GOAL OF THE EXERCISE: The required response is the number of lines in the entries that include the word "Laws", with nothing added.

PROVIDED ENTRIES:
--*--
-- ==== Sys2Proof/Laws/PerInstr.lean ====
section
/-! SUPPORT. The round trip of encoding and decoding, one lemma for each constructor of Instr. -/
set_option Elab.async false
namespace Sys2Proof.Laws.RoundTrip
open Sys2Proof Sys2Proof.Machine

/-- Decoding the encoding of a well-formed instruction that has one gives it back. -/
def Statement (i : Instr) : Prop := i.wf = true → encode i ≠ .none → decodeEnc (encode i) = some i

-- Fields that are joined of parts

theorem bits_cas (c : BitVec 5) (w : Bool) : bits (n := 8) (c ++ (0#2 : BitVec 2) ++ flag1 w) 3 5 = c := by
  show bits (n := 5 + 2 + 1) (c ++ 0#2 ++ flag1 w) 3 5 = _
  simp (disch := decide) only [bits_append_high]
  exact bits_self _

theorem bits_m2 (m : BitVec 2) : bits (n := 10) (m ++ (0#8 : BitVec 8)) 8 2 = m := by
  show bits (n := 2 + 8) (m ++ 0#8) 8 2 = _
  simp (disch := decide) only [bits_append_high]
  exact bits_self _

theorem bits_range_lo (a : BitVec 6) (b : BitVec 4) : bits (n := 10) (a ++ b) 4 6 = a := by
  show bits (n := 6 + 4) (a ++ b) 4 6 = _
  simp (disch := decide) only [bits_append_high]
  exact bits_self _

theorem bits_range_len (a : BitVec 6) (b : BitVec 4) : bits (n := 10) (a ++ b) 0 4 = b := by
  show bits (n := 6 + 4) (a ++ b) 0 4 = _
  rw [bits_append_low _ _ _ _ (by decide), bits_self]

theorem bits_latch_q (k q : BitVec 2) : bits (n := 34) ((k ++ q : BitVec 4) ++ (0#30 : BitVec 30)) 30 2 = q := by
  show bits (n := 2 + 2 + 30) (k ++ q ++ 0#30) 30 2 = _
  simp (disch := decide) only [bits_append_high, bits_append_low]
  exact bits_self _

theorem bitsN_latch_dst (k q : BitVec 2) : bitsN (n := 34) ((k ++ q : BitVec 4) ++ (0#30 : BitVec 30)) 32 2 = k.toNat := by
  show (bits (n := 2 + 2 + 30) (k ++ q ++ 0#30) 32 2).toNat = _
  simp (disch := decide) only [bits_append_high]
  exact congrArg _ (bits_self _)

theorem bits_auto_q (k q : BitVec 2) (n : BitVec 24) :
    bits (n := 34) ((k ++ q : BitVec 4) ++ (0#6 : BitVec 6) ++ n) 30 2 = q := by
  show bits (n := 2 + 2 + 6 + 24) (k ++ q ++ 0#6 ++ n) 30 2 = _
  simp (disch := decide) only [bits_append_high, bits_append_low]
  exact bits_self _

theorem bitsN_auto_dst (k q : BitVec 2) (n : BitVec 24) :
    bitsN (n := 34) ((k ++ q : BitVec 4) ++ (0#6 : BitVec 6) ++ n) 32 2 = k.toNat := by
  show (bits (n := 2 + 2 + 6 + 24) (k ++ q ++ 0#6 ++ n) 32 2).toNat = _
  simp (disch := decide) only [bits_append_high]
  exact congrArg _ (bits_self _)

theorem bitsN_auto_port (n : BitVec 24) :
    bitsN (n := 34) ((0 : BitVec 4) ++ (0#6 : BitVec 6) ++ n) 32 2 = 0 := by
  show (bits (n := 4 + 6 + 24) ((0 : BitVec 4) ++ 0#6 ++ n) 32 2).toNat = _
  simp (disch := decide) only [bits_append_high]
  rfl

theorem bits_auto_n (x : BitVec 4) (n : BitVec 24) :
    bits (n := 34) (x ++ (0#6 : BitVec 6) ++ n) 0 24 = n := by
  show bits (n := 4 + 6 + 24) (x ++ 0#6 ++ n) 0 24 = _
  rw [bits_append_low _ _ _ _ (by decide), bits_self]

theorem bits_set_f (f : BitVec 4) (x : BitVec 29) :
    bits (n := 34) (f ++ (0#1 : BitVec 1) ++ x) 30 4 = f := by
  show bits (n := 4 + 1 + 29) (f ++ 0#1 ++ x) 30 4 = _
  simp (disch := decide) only [bits_append_high]
  exact bits_self _

theorem bits_set_v (f : BitVec 4) (x : BitVec 29) :
    bits (n := 34) (f ++ (0#1 : BitVec 1) ++ x) 0 29 = x := by
  show bits (n := 4 + 1 + 29) (f ++ 0#1 ++ x) 0 29 = _
  rw [bits_append_low _ _ _ _ (by decide), bits_self]

theorem bitB_set_xe (f : BitVec 4) (x : BitVec 29) :
    bitB (n := 34) (f ++ (0#1 : BitVec 1) ++ x) 29 = false := by
  show bitB (n := 4 + 1 + 29) (f ++ 0#1 ++ x) 29 = _
  rw [bitB_append_high _ _ _ (by decide), bitB_append_low _ _ _ (by decide)]; rfl

theorem bits_setl_f (f : BitVec 4) :
    bits (n := 34) (f ++ (1#1 : BitVec 1) ++ (0#29 : BitVec 29)) 30 4 = f := by
  show bits (n := 4 + 1 + 29) (f ++ 1#1 ++ 0#29) 30 4 = _
  simp (disch := decide) only [bits_append_high]
  exact bits_self _

theorem bitB_setl_xe (f : BitVec 4) :
    bitB (n := 34) (f ++ (1#1 : BitVec 1) ++ (0#29 : BitVec 29)) 29 = true := by
  show bitB (n := 4 + 1 + 29) (f ++ 1#1 ++ 0#29) 29 = _
  rw [bitB_append_high _ _ _ (by decide), bitB_append_low _ _ _ (by decide)]; rfl

theorem bitsN_acc_ty (t r : BitVec 3) : bitsN (n := 34) (t ++ r ++ (0#28 : BitVec 28)) 31 3 = t.toNat := by
  show (bits (n := 3 + 3 + 28) (t ++ r ++ 0#28) 31 3).toNat = _
  simp (disch := decide) only [bits_append_high]
  exact congrArg _ (bits_self _)

theorem bitsN_acc_rm (t r : BitVec 3) : bitsN (n := 34) (t ++ r ++ (0#28 : BitVec 28)) 28 3 = r.toNat := by
  show (bits (n := 3 + 3 + 28) (t ++ r ++ 0#28) 28 3).toNat = _
  simp (disch := decide) only [bits_append_high, bits_append_low]
  exact congrArg _ (bits_self _)

theorem bits_red_er (er : BitVec 2) (op : BitVec 3) (t : BitVec 2) :
    bits (n := 34) (er ++ op ++ t ++ (0#27 : BitVec 27)) 32 2 = er := by
  show bits (n := 2 + 3 + 2 + 27) (er ++ op ++ t ++ 0#27) 32 2 = _
  simp (disch := decide) only [bits_append_high]
  exact bits_self _

theorem bitsN_red_op (er : BitVec 2) (op : BitVec 3) (t : BitVec 2) :
    bitsN (n := 34) (er ++ op ++ t ++ (0#27 : BitVec 27)) 29 3 = op.toNat := by
  show (bits (n := 2 + 3 + 2 + 27) (er ++ op ++ t ++ 0#27) 29 3).toNat = _
  simp (disch := decide) only [bits_append_high, bits_append_low]
  exact congrArg _ (bits_self _)

theorem bitsN_red_ty (er : BitVec 2) (op : BitVec 3) (t : BitVec 2) :
    bitsN (n := 34) (er ++ op ++ t ++ (0#27 : BitVec 27)) 27 2 = t.toNat := by
  show (bits (n := 2 + 3 + 2 + 27) (er ++ op ++ t ++ 0#27) 27 2).toNat = _
  simp (disch := decide) only [bits_append_high, bits_append_low]
  exact congrArg _ (bits_self _)

section
variable (h : BitVec 7)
--*--
ANSWER SPACE: 2